MB: I enjoyed many aspects of the museums collection, a few examples would be the trench art such as engravings carved into shell casings, I love those because they subvert the function of a military object and utilise it as raw material for expression. They remind me of whaling when on idle days scrimshaw was made, time given to scrollwork, engravings, and carvings done in bone or ivory.

FN: Can you tell us a bit about how you intend to approach the process of making new work in response to the Museum’s collection?

MB: I am keeping open to my intuition, but I do envision a printmaking response. At the moment I am weighing up whether or not to represent by hand an image from the collection or to create something for the museum that is more of an artefact, with the capacity for museum visitors to reflect on their own experiences. That sounds vague, but the portal has always been there in my work. The portal has always been there in my work, for me at the age of 26, it signifies the approach of an alternative reality where I am free from the pain of osteophytosis (severe premature arthritis) and chronic face pain and numbness from eye socket fractures sustained in a brutal physical assault on my person in 2012.
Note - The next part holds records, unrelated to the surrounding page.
-- ==== Sys2Proof/Laws/FrameMemOps.lean ====
section
/-! SUPPORT. The frame of each operation of Sys2Proof/Machine/MemOps.lean. -/

namespace Sys2Proof.Machine

set_option Elab.async false

theorem State.memRefusal_keeps {K : BitVec 24} {a0 : State} {s : State} {m : Master} {i : KeyIdx} {d : Dpa} {write : Bool} (hS : Keeps K a0 s)
    (hK : 0x400100#24 ||| K = K) : Keeps.Opt2 K a0 (State.memRefusal s m i d write) := by
  unfold State.memRefusal
  repeat' first
    | (with_reducible assumption) | exact Keeps.sub hK (by decide) | (with_reducible apply State.memAlarm_keeps)
    | (with_reducible apply State.record_keeps) | exact Keeps.Opt2.none | (with_reducible refine Keeps.Opt2.some ?_)
    | split | (dsimp only)

theorem State.portViolation_keeps {K : BitVec 24} {a0 : State} {s : State} {port : BitVec 1} {ch : ChanId} {sub : BitVec 2} {kind : BitVec 2} (hS : Keeps K a0 s)
    (hK : 0x000002#24 ||| K = K) : Keeps K a0 (State.portViolation s port ch sub kind) := by
  unfold State.portViolation
  repeat' first
    | (with_reducible assumption) | exact Keeps.sub hK (by decide) | split | (dsimp only)
    | (fail_if_no_progress refine Keeps.put ?_)

theorem State.mcIssue_keeps {K : BitVec 24} {a0 : State} {s : State} {i : KeyIdx} {d : Dpa} {p : McPurpose} {w : Option (Line × BitVec 32)} {tag : Option MemTag} (hS : Keeps K a0 s)
    (hK : 0x510100#24 ||| K = K) : Keeps.Opt K a0 (State.mcIssue s i d p w tag) := by
  unfold State.mcIssue
  repeat' first
    | (with_reducible assumption) | exact Keeps.sub hK (by decide) | (with_reducible apply State.count_keeps)
    | (with_reducible apply State.out_keeps) | (with_reducible apply State.progress_keeps) | exact Keeps.Opt.none
    | (with_reducible refine Keeps.Opt.some ?_) | split | (dsimp only) | (fail_if_no_progress refine Keeps.put ?_)

theorem State.noteSealed_keeps {K : BitVec 24} {a0 : State} {s : State} {m : Master} {i : KeyIdx} {d : Dpa} (hS : Keeps K a0 s)
    (hK : 0x042140#24 ||| K = K) : Keeps K a0 (State.noteSealed s m i d) := by
  unfold State.noteSealed
  repeat' first
    | (with_reducible assumption) | exact Keeps.sub hK (by decide) | (with_reducible apply State.activity_keeps)
    | (with_reducible apply State.meter_keeps) | (with_reducible apply State.modChan_keeps)
    | (with_reducible apply State.useKey_keeps) | split | (dsimp only)

theorem State.memEnd_keeps {K : BitVec 24} {a0 : State} {s : State} {m : Master} {tag : Option MemTag} {d : Dpa} {st : Status} {alarm : Bool} (hS : Keeps K a0 s)
    (hK : 0x400100#24 ||| K = K) : Keeps K a0 (State.memEnd s m tag d st alarm) := by
  unfold State.memEnd
  repeat' first
    | (with_reducible assumption) | exact Keeps.sub hK (by decide) | (with_reducible apply State.out_keeps) | split
    | (dsimp only) | (fail_if_no_progress refine Keeps.put ?_)

theorem State.memDoneOk_keeps {K : BitVec 24} {a0 : State} {s : State} {m : Master} {tag : Option MemTag} {d : Dpa} (hS : Keeps K a0 s)
    (hK : 0x400100#24 ||| K = K) : Keeps K a0 (State.memDoneOk s m tag d) := by
  unfold State.memDoneOk
  repeat' first
    | (with_reducible assumption) | exact Keeps.sub hK (by decide) | (with_reducible apply State.memEnd_keeps)
    | split | (dsimp only) | (fail_if_no_progress refine Keeps.put ?_)

theorem State.mcWrite_keeps {K : BitVec 24} {a0 : State} {s : State} {m : Master} {i : KeyIdx} {d : Dpa} {p : Line} {tag : Option MemTag} (hS : Keeps K a0 s)
    (hK : 0x552140#24 ||| K = K) : Keeps.Opt K a0 (State.mcWrite s m i d p tag) := by
  unfold State.mcWrite
  repeat' first
    | (with_reducible assumption) | exact Keeps.sub hK (by decide) | (with_reducible apply State.mcIssue_keeps)
    | (with_reducible refine Keeps.ofOpt (by assumption) ?_; with_reducible apply State.mcIssue_keeps)
    | (with_reducible apply State.memEnd_keeps) | (with_reducible apply State.noteSealed_keeps)
    | (with_reducible apply State.record_keeps) | exact Keeps.Opt.none | (with_reducible refine Keeps.Opt.some ?_)
    | (with_reducible refine Keeps.Opt.map ?_ (fun _ _ => ?_))
    | (with_reducible refine Keeps.Opt.mapAny (fun _ => ?_)) | split | (dsimp only)

theorem State.fencePush_keeps {K : BitVec 24} {a0 : State} {s : State} {e : FenceEntry} (hS : Keeps K a0 s)
    (hK : 0x000100#24 ||| K = K) : Keeps K a0 (State.fencePush s e) := by
  unfold State.fencePush
  repeat' first
    | (with_reducible assumption) | exact Keeps.sub hK (by decide) | split | (dsimp only)
    | (fail_if_no_progress refine Keeps.put ?_)

theorem State.memTry_keeps {K : BitVec 24} {a0 : State} {s : State} {before : List MemWait} {w : MemWait} (hS : Keeps K a0 s)
    (hK : 0x552340#24 ||| K = K) : Keeps.Opt K a0 (State.memTry s before w) := by
  unfold State.memTry
  repeat' first
    | (with_reducible assumption) | exact Keeps.sub hK (by decide) | (with_reducible apply State.addConsumer_keeps)
    | (with_reducible apply State.fencePush_keeps) | (with_reducible apply State.mcIssue_keeps)
    | (with_reducible refine Keeps.ofOpt (by assumption) ?_; with_reducible apply State.mcIssue_keeps)
    | (with_reducible apply State.mcWrite_keeps)
    | (with_reducible refine Keeps.ofOpt (by assumption) ?_; with_reducible apply State.mcWrite_keeps)
    | exact Keeps.Opt.none | (with_reducible refine Keeps.Opt.some ?_)
    | (with_reducible refine Keeps.foldl ?_ (fun _ _ _ => ?_))
    | (with_reducible refine Keeps.Opt.map ?_ (fun _ _ => ?_))
    | (with_reducible refine Keeps.Opt.mapAny (fun _ => ?_)) | split | (dsimp only)

theorem State.noteWaits_keeps {K : BitVec 24} {a0 : State} {s : State} {w : MemWait} (hS : Keeps K a0 s)
    (hK : 0x000100#24 ||| K = K) : Keeps K a0 (State.noteWaits s w) := by
  unfold State.noteWaits
  repeat' first
    | (with_reducible assumption) | exact Keeps.sub hK (by decide) | (with_reducible apply State.memAlarm_keeps)
    | split | (dsimp only)

theorem State.memAccept_keeps {K : BitVec 24} {a0 : State} {s : State} {w : MemWait} (hS : Keeps K a0 s)
    (hK : 0x552340#24 ||| K = K) : Keeps K a0 (State.memAccept s w) := by
  unfold State.memAccept
  repeat' first
    | (with_reducible assumption) | exact Keeps.sub hK (by decide) | (with_reducible apply State.memTry_keeps)
    | (with_reducible refine Keeps.ofOpt (by assumption) ?_; with_reducible apply State.memTry_keeps)
    | (with_reducible apply State.noteWaits_keeps) | exact Keeps.Opt.none | (with_reducible refine Keeps.Opt.some ?_)
    | split | (dsimp only) | (fail_if_no_progress refine Keeps.put ?_)

theorem State.memPumpAux_keeps {K : BitVec 24} {a0 : State} {z0 : List MemWait} {z1 : List MemWait} {z2 : State} (hS : Keeps K a0 z2)
    (hK : 0x552340#24 ||| K = K) : Keeps K a0 (State.memPumpAux z0 z1 z2) := by
  induction z0 generalizing z1 z2 with
  | nil =>
    unfold State.memPumpAux
    repeat' first
      | (with_reducible assumption) | exact Keeps.sub hK (by decide) | (with_reducible apply State.memEnd_keeps)
      | (with_reducible apply State.memTry_keeps)
      | (with_reducible refine Keeps.ofOpt (by assumption) ?_; with_reducible apply State.memTry_keeps)
      | (with_reducible apply State.noteWaits_keeps) | exact Keeps.Opt.none
      | (with_reducible refine Keeps.Opt.some ?_) | split | (dsimp only) | (fail_if_no_progress refine Keeps.put ?_)
  | cons y ys ih =>
    unfold State.memPumpAux
    repeat' first
      | (with_reducible assumption) | exact Keeps.sub hK (by decide) | (with_reducible apply ih)
      | (with_reducible apply State.memEnd_keeps) | (with_reducible apply State.memTry_keeps)
      | (with_reducible refine Keeps.ofOpt (by assumption) ?_; with_reducible apply State.memTry_keeps)
      | (with_reducible apply State.noteWaits_keeps) | exact Keeps.Opt.none
      | (with_reducible refine Keeps.Opt.some ?_) | split | (dsimp only) | (fail_if_no_progress refine Keeps.put ?_)

theorem State.memPump_keeps {K : BitVec 24} {a0 : State} {s : State} (hS : Keeps K a0 s)
    (hK : 0x552340#24 ||| K = K) : Keeps K a0 (State.memPump s) := by
  unfold State.memPump
  repeat' first
    | (with_reducible assumption) | exact Keeps.sub hK (by decide) | (with_reducible apply State.memPumpAux_keeps)
    | split | (dsimp only)

theorem State.fenceReleaseAux_keeps {K : BitVec 24} {a0 : State} {z0 : List FenceEntry} {z1 : List FenceEntry} {z2 : State} (hS : Keeps K a0 z2)
    (hK : 0x552140#24 ||| K = K) : Keeps K a0 (State.fenceReleaseAux z0 z1 z2) := by
  induction z0 generalizing z1 z2 with
  | nil =>
    unfold State.fenceReleaseAux
    repeat' first
      | (with_reducible assumption) | exact Keeps.sub hK (by decide) | (with_reducible apply State.mcIssue_keeps)
      | (with_reducible refine Keeps.ofOpt (by assumption) ?_; with_reducible apply State.mcIssue_keeps)
      | (with_reducible apply State.mcWrite_keeps)
      | (with_reducible refine Keeps.ofOpt (by assumption) ?_; with_reducible apply State.mcWrite_keeps)
      | (with_reducible apply State.memEnd_keeps) | exact Keeps.Opt.none | (with_reducible refine Keeps.Opt.some ?_)
      | split | (dsimp only) | (fail_if_no_progress refine Keeps.put ?_)
  | cons y ys ih =>
    unfold State.fenceReleaseAux
    repeat' first
      | (with_reducible assumption) | exact Keeps.sub hK (by decide) | (with_reducible apply ih)
      | (with_reducible apply State.mcIssue_keeps)
      | (with_reducible refine Keeps.ofOpt (by assumption) ?_; with_reducible apply State.mcIssue_keeps)
      | (with_reducible apply State.mcWrite_keeps)
      | (with_reducible refine Keeps.ofOpt (by assumption) ?_; with_reducible apply State.mcWrite_keeps)
      | (with_reducible apply State.memEnd_keeps) | exact Keeps.Opt.none | (with_reducible refine Keeps.Opt.some ?_)
      | split | (dsimp only) | (fail_if_no_progress refine Keeps.put ?_)

theorem State.fenceRelease_keeps {K : BitVec 24} {a0 : State} {s : State} (hS : Keeps K a0 s)
    (hK : 0x552340#24 ||| K = K) : Keeps K a0 (State.fenceRelease s) := by
  unfold State.fenceRelease
  repeat' first
    | (with_reducible assumption) | exact Keeps.sub hK (by decide)
    | (with_reducible apply State.fenceReleaseAux_keeps) | (with_reducible apply State.memPump_keeps) | split
    | (dsimp only)

theorem State.fenceConfirm_keeps {K : BitVec 24} {a0 : State} {s : State} {r : GroupRef} (hS : Keeps K a0 s)
    (hK : 0x552340#24 ||| K = K) : Keeps K a0 (State.fenceConfirm s r) := by
  unfold State.fenceConfirm
  repeat' first
    | (with_reducible assumption) | exact Keeps.sub hK (by decide) | (with_reducible apply State.fenceRelease_keeps)
    | split | (dsimp only) | (fail_if_no_progress refine Keeps.put ?_)

theorem State.fenceRepudiate_keeps {K : BitVec 24} {a0 : State} {s : State} {r : GroupRef} (hS : Keeps K a0 s)
    (hK : 0x552340#24 ||| K = K) : Keeps K a0 (State.fenceRepudiate s r) := by
  unfold State.fenceRepudiate
  repeat' first
    | (with_reducible assumption) | exact Keeps.sub hK (by decide) | (with_reducible apply State.fenceRelease_keeps)
    | split | (dsimp only) | (fail_if_no_progress refine Keeps.put ?_)
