-- ==== Sys2Proof/Laws/FrameLinkOps.lean ====
section
/-! SUPPORT. The frame of each operation of Sys2Proof/Machine/LinkOps.lean. -/

namespace Sys2Proof.Machine

set_option Elab.async false

theorem State.presentFlight_keeps {K : BitVec 24} {a0 : State} {s : State} {l : LinkId} {g : RxFlight} (hS : Keeps K a0 s)
    (hK : 0x000200#24 ||| K = K) : Keeps K a0 (State.presentFlight s l g) := by
  unfold State.presentFlight
  repeat' first
    | (with_reducible assumption) | exact Keeps.sub hK (by decide) | (with_reducible apply State.modFlight_keeps)
    | (with_reducible apply State.setLink_keeps) | split | (dsimp only)

theorem State.presentHeld_keeps {K : BitVec 24} {a0 : State} {s : State} {l : LinkId} {h : RxHeld} (hS : Keeps K a0 s)
    (hK : 0x000200#24 ||| K = K) : Keeps K a0 (State.presentHeld s l h) := by
  unfold State.presentHeld
  repeat' first
    | (with_reducible assumption) | exact Keeps.sub hK (by decide) | (with_reducible apply State.setLink_keeps)
    | split | (dsimp only)

theorem State.deliverPumpAux_keeps {K : BitVec 24} {a0 : State} {l : LinkId} {z1 : Nat} {z2 : State} (hS : Keeps K a0 z2)
    (hK : 0x000200#24 ||| K = K) : Keeps K a0 (State.deliverPumpAux l z1 z2) := by
  induction z1 generalizing l z2 with
  | zero =>
    unfold State.deliverPumpAux
    repeat' first
      | (with_reducible assumption) | exact Keeps.sub hK (by decide)
      | (with_reducible apply State.presentFlight_keeps) | (with_reducible apply State.presentHeld_keeps) | split
      | (dsimp only)
  | succ m ih =>
    unfold State.deliverPumpAux
    repeat' first
      | (with_reducible assumption) | exact Keeps.sub hK (by decide) | (with_reducible apply ih)
      | (with_reducible apply State.presentFlight_keeps) | (with_reducible apply State.presentHeld_keeps) | split
      | (dsimp only) | (cases Nat.succ.inj ‹_ + 1 = Nat.succ _›)

theorem State.deliverPump_keeps {K : BitVec 24} {a0 : State} {s : State} {l : LinkId} (hS : Keeps K a0 s)
    (hK : 0x000200#24 ||| K = K) : Keeps K a0 (State.deliverPump s l) := by
  unfold State.deliverPump
  repeat' first
    | (with_reducible assumption) | exact Keeps.sub hK (by decide)
    | (with_reducible apply State.deliverPumpAux_keeps) | split | (dsimp only)

theorem State.ringStore_keeps {K : BitVec 24} {a0 : State} {s : State} {l : LinkId} {w : RxFlight ⊕ RxHeld} (hS : Keeps K a0 s)
    (hK : 0x752340#24 ||| K = K) : Keeps K a0 (State.ringStore s l w) := by
  unfold State.ringStore
  repeat' first
    | (with_reducible assumption) | exact Keeps.sub hK (by decide) | (with_reducible apply State.creditReturn_keeps)
    | (with_reducible apply State.memStore_keeps)
    | (with_reducible refine Keeps.ofFst (by assumption) ?_; with_reducible apply State.memStore_keeps)
    | (with_reducible apply State.modFlight_keeps) | (with_reducible apply State.modLink_keeps) | split
    | (dsimp only) | (fail_if_no_progress refine Keeps.put ?_)

theorem State.ringNote_keeps {K : BitVec 24} {a0 : State} {s : State} {l : LinkId} {w : RxFlight ⊕ RxHeld} (hS : Keeps K a0 s)
    (hK : 0x000100#24 ||| K = K) : Keeps K a0 (State.ringNote s l w) := by
  unfold State.ringNote
  repeat' first
    | (with_reducible assumption) | exact Keeps.sub hK (by decide) | (with_reducible apply State.memAlarm_keeps)
    | split | (dsimp only)

theorem State.ringPumpAux_keeps {K : BitVec 24} {a0 : State} {l : LinkId} {z1 : List (RxFlight ⊕ RxHeld)} {z2 : List (Cls × CtxId)} {z3 : State} (hS : Keeps K a0 z3)
    (hK : 0x752340#24 ||| K = K) : Keeps K a0 (State.ringPumpAux l z1 z2 z3) := by
  induction z1 generalizing l z2 z3 with
  | nil =>
    unfold State.ringPumpAux
    repeat' first
      | (with_reducible assumption) | exact Keeps.sub hK (by decide) | (with_reducible apply State.modLink_keeps)
      | (with_reducible apply State.ringNote_keeps) | (with_reducible apply State.ringStore_keeps) | split
      | (dsimp only) | (fail_if_no_progress refine Keeps.put ?_)
  | cons y ys ih =>
    unfold State.ringPumpAux
    repeat' first
      | (with_reducible assumption) | exact Keeps.sub hK (by decide) | (with_reducible apply ih)
      | (with_reducible apply State.modLink_keeps) | (with_reducible apply State.ringNote_keeps)
      | (with_reducible apply State.ringStore_keeps) | split | (dsimp only)
      | (fail_if_no_progress refine Keeps.put ?_)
FN: Have you got any other interesting projects coming up this year?

Everything’s on a knife edge, that’s the way it goes. Major surgery next month on my foot. I have a large curation project with 13 UK, German, Norwegian, and Irish artists. I have so much respect for all of them, and believe in the synthesis of their work, that should be going down in Wuppertal in Northern Germany. Ideally it will exist in a UK venue too.